§ **WHAT THIS TASK INVOLVES**: Only one stretch of the listing below is wanted: every line from the first to the line containing "g) (Parts.cons in0_ (Parts.cons in1_ Parts.nil)) fr_", set down exactly.
· · · · · · ·
-- ==== Sys2Proof/Laws/FrameTwin.lean ====
section
/-!
SUPPORT. Which parts of the state each operation of Machine/Twin.lean may change, and the same as one more step of a framed run.
-/

namespace Sys2Proof.Machine

set_option maxRecDepth 4000

theorem frame_passTunnels (s : State) (g : Half) : Frame [.ports .A, .ports .B] s (passTunnels s g) := by
  have hs0 := fun ps => Frame.refl ps s
  unfold passTunnels
  simp (maxDischargeDepth := 80) (contextual := true) [hs0]
@[simp] theorem Frame.after_passTunnels {QS : List Part} {z0 s : State} (g : Half) (fr_ : Frame QS z0 s) (in0_ : .ports .A ∈ QS) (in1_ : .ports .B ∈ QS) : Frame QS z0 (passTunnels s g) := Frame.via (frame_passTunnels s g) (Parts.cons in0_ (Parts.cons in1_ Parts.nil)) fr_
theorem frame_loadImage (s : State) (h : Half) (img : Tab Word) : Frame (allRegs ++ (([] : List Part))) s (loadImage s h img) := by
  have hs0 := fun ps => Frame.refl ps s
  unfold loadImage
  simp (maxDischargeDepth := 80) (contextual := true) [hs0]
@[simp] theorem Frame.after_loadImage {QS : List Part} {z0 s : State} (h : Half) (img : Tab Word) (fr_ : Frame QS z0 s) (in0_ : ∀ b : Blk, .regs b ∈ QS) : Frame QS z0 (loadImage s h img) := Frame.via (frame_loadImage s h img) (Parts.regs in0_ Parts.nil) fr_
theorem frame_setCounter (s : State) (h : Half) (n : Nat) : Frame [.free, .tck .A, .tck .B, .rtc] s (setCounter s h n) := by
  have hs0 := fun ps => Frame.refl ps s
  unfold setCounter
  simp (maxDischargeDepth := 80) (contextual := true) [hs0]
@[simp] theorem Frame.after_setCounter {QS : List Part} {z0 s : State} (h : Half) (n : Nat) (fr_ : Frame QS z0 s) (in0_ : .free ∈ QS) (in1_ : .tck .A ∈ QS) (in2_ : .tck .B ∈ QS) (in3_ : .rtc ∈ QS) : Frame QS z0 (setCounter s h n) := Frame.via (frame_setCounter s h n) (Parts.cons in0_ (Parts.cons in1_ (Parts.cons in2_ (Parts.cons in3_ Parts.nil)))) fr_
theorem frame_startTakeover (s : State) (h : Half) : Frame (allRegs ++ (([.twn .A, .twn .B, .mbx .A, .mbx .B, .ref] : List Part))) s (startTakeover s h) := by
  have hs0 := fun ps => Frame.refl ps s
  unfold startTakeover
  simp (maxDischargeDepth := 80) (contextual := true) [hs0]
@[simp] theorem Frame.after_startTakeover {QS : List Part} {z0 s : State} (h : Half) (fr_ : Frame QS z0 s) (in0_ : ∀ b : Blk, .regs b ∈ QS) (in1_ : .twn .A ∈ QS) (in2_ : .twn .B ∈ QS) (in3_ : .mbx .A ∈ QS) (in4_ : .mbx .B ∈ QS) (in5_ : .ref ∈ QS) : Frame QS z0 (startTakeover s h) := Frame.via (frame_startTakeover s h) (Parts.regs in0_ (Parts.cons in1_ (Parts.cons in2_ (Parts.cons in3_ (Parts.cons in4_ (Parts.cons in5_ Parts.nil)))))) fr_
theorem frame_shadowMiss (s : State) (h : Half) (lane : Nat) (spare : Nat) : Frame [.regs .twn, .mbx .A, .mbx .B] s (shadowMiss s h lane spare) := by
  have hs0 := fun ps => Frame.refl ps s
  unfold shadowMiss
  simp (maxDischargeDepth := 80) (contextual := true) [hs0]
@[simp] theorem Frame.after_shadowMiss {QS : List Part} {z0 s : State} (h : Half) (lane : Nat) (spare : Nat) (fr_ : Frame QS z0 s) (in0_ : .regs .twn ∈ QS) (in1_ : .mbx .A ∈ QS) (in2_ : .mbx .B ∈ QS) : Frame QS z0 (shadowMiss s h lane spare) := Frame.via (frame_shadowMiss s h lane spare) (Parts.cons in0_ (Parts.cons in1_ (Parts.cons in2_ Parts.nil))) fr_
theorem frame_spareFaulty (s : State) (h : Half) (spare : Nat) : Frame [.twn .A, .twn .B, .mbx .A, .mbx .B] s (spareFaulty s h spare) := by
  have hs0 := fun ps => Frame.refl ps s
  unfold spareFaulty
  simp (maxDischargeDepth := 80) (contextual := true) [hs0]
@[simp] theorem Frame.after_spareFaulty {QS : List Part} {z0 s : State} (h : Half) (spare : Nat) (fr_ : Frame QS z0 s) (in0_ : .twn .A ∈ QS) (in1_ : .twn .B ∈ QS) (in2_ : .mbx .A ∈ QS) (in3_ : .mbx .B ∈ QS) : Frame QS z0 (spareFaulty s h spare) := Frame.via (frame_spareFaulty s h spare) (Parts.cons in0_ (Parts.cons in1_ (Parts.cons in2_ (Parts.cons in3_ Parts.nil)))) fr_
theorem frame_judgeShadow (rs : List ShadowResult) (h : Half) (s : State) (e : Nat × Nat) : Frame [.regs .twn, .twn .A, .twn .B, .mbx .A, .mbx .B] s (judgeShadow rs h s e) := by
  have hs0 := fun ps => Frame.refl ps s
  unfold judgeShadow
  try dsimp only
  repeat'
    first
    | (simp (maxDischargeDepth := 80) (contextual := true) [hs0, *]; done)
    | split
    | (with_reducible refine Frame.after_ite ?_ ?_)
    | (with_reducible refine Frame.after_foldl _ _ (fun _ _ _ => ?_) ?_)
@[simp] theorem Frame.after_judgeShadow {QS : List Part} (rs : List ShadowResult) (h : Half) {z0 s : State} (e : Nat × Nat) (fr_ : Frame QS z0 s) (in0_ : .regs .twn ∈ QS) (in1_ : .twn .A ∈ QS) (in2_ : .twn .B ∈ QS) (in3_ : .mbx .A ∈ QS) (in4_ : .mbx .B ∈ QS) : Frame QS z0 (judgeShadow rs h s e) := Frame.via (frame_judgeShadow rs h s e) (Parts.cons in0_ (Parts.cons in1_ (Parts.cons in2_ (Parts.cons in3_ (Parts.cons in4_ Parts.nil))))) fr_
theorem frame_inconclusive (s : State) (h : Half) : Frame [.regs .twn, .twn .A, .twn .B, .mbx .A, .mbx .B] s (inconclusive s h) := by
  have hs0 := fun ps => Frame.refl ps s
  unfold inconclusive
  simp (maxDischargeDepth := 80) (contextual := true) [hs0]
@[simp] theorem Frame.after_inconclusive {QS : List Part} {z0 s : State} (h : Half) (fr_ : Frame QS z0 s) (in0_ : .regs .twn ∈ QS) (in1_ : .twn .A ∈ QS) (in2_ : .twn .B ∈ QS) (in3_ : .mbx .A ∈ QS) (in4_ : .mbx .B ∈ QS) : Frame QS z0 (inconclusive s h) := Frame.via (frame_inconclusive s h) (Parts.cons in0_ (Parts.cons in1_ (Parts.cons in2_ (Parts.cons in3_ (Parts.cons in4_ Parts.nil))))) fr_
theorem frame_feedEv (s : State) : Frame [.mbx .A, .mbx .B] s (feedEv s) := by
  have hs0 := fun ps => Frame.refl ps s
  unfold feedEv
  simp (maxDischargeDepth := 80) (contextual := true) [hs0]
@[simp] theorem Frame.after_feedEv {QS : List Part} {z0 s : State} (fr_ : Frame QS z0 s) (in0_ : .mbx .A ∈ QS) (in1_ : .mbx .B ∈ QS) : Frame QS z0 (feedEv s) := Frame.via (frame_feedEv s) (Parts.cons in0_ (Parts.cons in1_ Parts.nil)) fr_

end Sys2Proof.Machine
end

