/-! ### Events, completions and starts -/

@[simp] theorem raised_mMbx_keep {s : State} {h : Half} {a c : Nat} {d : List Nat} (k : Half) (g : MbxS → MbxS) (e : ∀ m q, q ∈ m.events → q ∈ (g m).events)
    (r : Raised s h a c d) : Raised (s.mMbx k g) h a c d := r.keep fun q m => by
  simp only [State.mMbx, hf_mh]; split
  · exact e _ _ m
  · exact m
@[simp] theorem answered_mMbx_keep {s : State} {o : Org} {a c : Nat} {f : Bool} (k : Half) (g : MbxS → MbxS) (e : ∀ m q, q ∈ m.compl → q ∈ (g m).compl)
    (r : Answered s o a c f) : Answered (s.mMbx k g) o a c f := r.keep fun q m => by
  simp only [State.mMbx, hf_mh]; split
  · exact e _ _ m
  · exact m
@[simp] theorem answeredWith_mMbx_keep {s : State} {o : Org} {a c : Nat} {f : Bool} {p : List Nat} (k : Half) (g : MbxS → MbxS)
    (e : ∀ m q, q ∈ m.compl → q ∈ (g m).compl) (r : AnsweredWith s o a c f p) : AnsweredWith (s.mMbx k g) o a c f p := r.keep fun q m => by
  simp only [State.mMbx, hf_mh]; split
  · exact e _ _ m
  · exact m
@[simp] theorem running_mMbx_keep {s : State} {o : Org} (k : Half) (g : MbxS → MbxS) (e : ∀ m, (g m).started = m.started) (r : Running s o) :
    Running (s.mMbx k g) o := r.keep (by simp only [State.mMbx, hf_mh]; split <;> simp [e])

theorem started_putEvent (s : State) (h k : Half) (q : EventRec) : ((s.putEvent h q).hf k).mbx.started = (s.hf k).mbx.started := by
  simp only [State.putEvent, State.mMbx, hf_mh]; split <;> rfl
theorem compl_putEvent (s : State) (h k : Half) (q : EventRec) : ((s.putEvent h q).hf k).mbx.compl = (s.hf k).mbx.compl := by
  simp only [State.putEvent, State.mMbx, hf_mh]; split <;> rfl
theorem started_ev (s : State) (h k : Half) (a c : Nat) (d : List Nat) : ((s.ev h a c d).hf k).mbx.started = (s.hf k).mbx.started := by
  simp only [State.ev]; split <;> simp only [started_putEvent]
theorem compl_ev (s : State) (h k : Half) (a c : Nat) (d : List Nat) : ((s.ev h a c d).hf k).mbx.compl = (s.hf k).mbx.compl := by
  simp only [State.ev]; split <;> simp only [compl_putEvent]
theorem events_ev_mono (s : State) (h k : Half) (a c : Nat) (d : List Nat) (q : EventRec) (m : q ∈ (s.hf k).mbx.events) :
    q ∈ ((s.ev h a c d).hf k).mbx.events := by
  simp only [State.ev]; split
  · exact events_putEvent_mono _ _ _ _ _ (events_putEvent_mono _ _ _ _ _ m)
  · exact events_putEvent_mono _ _ _ _ _ m
theorem started_evShared (s : State) (k : Half) (g a c : Nat) (d : List Nat) : ((s.evShared g a c d).hf k).mbx.started = (s.hf k).mbx.started := by
  simp only [State.evShared, started_putEvent]
theorem compl_evShared (s : State) (k : Half) (g a c : Nat) (d : List Nat) : ((s.evShared g a c d).hf k).mbx.compl = (s.hf k).mbx.compl := by
  simp only [State.evShared, compl_putEvent]
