-- ==== Sys2Proof/Laws/Start.lean ====
section
/-!
SUPPORT. The start of a command changes nothing that its meaning reads.
-/

namespace Sys2Proof.Machine

set_option maxRecDepth 8000

/-- A start changes nothing but the mailbox of a half. -/
theorem start_eq (s : State) (o : Org) (a b : Nat) (x : Option Half) :
    ∃ m n, s.start o a b x = { s with halfA := { s.halfA with mbx := m }, halfB := { s.halfB with mbx := n } } := by
  cases h : o.half
  · exact ⟨((s.start o a b x).halfA).mbx, s.halfB.mbx, by simp [State.start, State.mMbx, State.mh, State.setHf, State.hf, h]⟩
  · exact ⟨s.halfA.mbx, ((s.start o a b x).halfB).mbx, by simp [State.start, State.mMbx, State.mh, State.setHf, State.hf, h]⟩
· · · · · · ·
§ **TASK RESULT**:
-- ==== Sys2Proof/Laws/FrameTwin.lean ====
section
/-!
SUPPORT. Which parts of the state each operation of Machine/Twin.lean may change, and the same as one more step of a framed run.
-/

namespace Sys2Proof.Machine

set_option maxRecDepth 4000

theorem frame_passTunnels (s : State) (g : Half) : Frame [.ports .A, .ports .B] s (passTunnels s g) := by
  have hs0 := fun ps => Frame.refl ps s
  unfold passTunnels
  simp (maxDischargeDepth := 80) (contextual := true) [hs0]
@[simp] theorem Frame.after_passTunnels {QS : List Part} {z0 s : State} (g : Half) (fr_ : Frame QS z0 s) (in0_ : .ports .A ∈ QS) (in1_ : .ports .B ∈ QS) : Frame QS z0 (passTunnels s g) := Frame.via (frame_passTunnels s g) (Parts.cons in0_ (Parts.cons in1_ Parts.nil)) fr_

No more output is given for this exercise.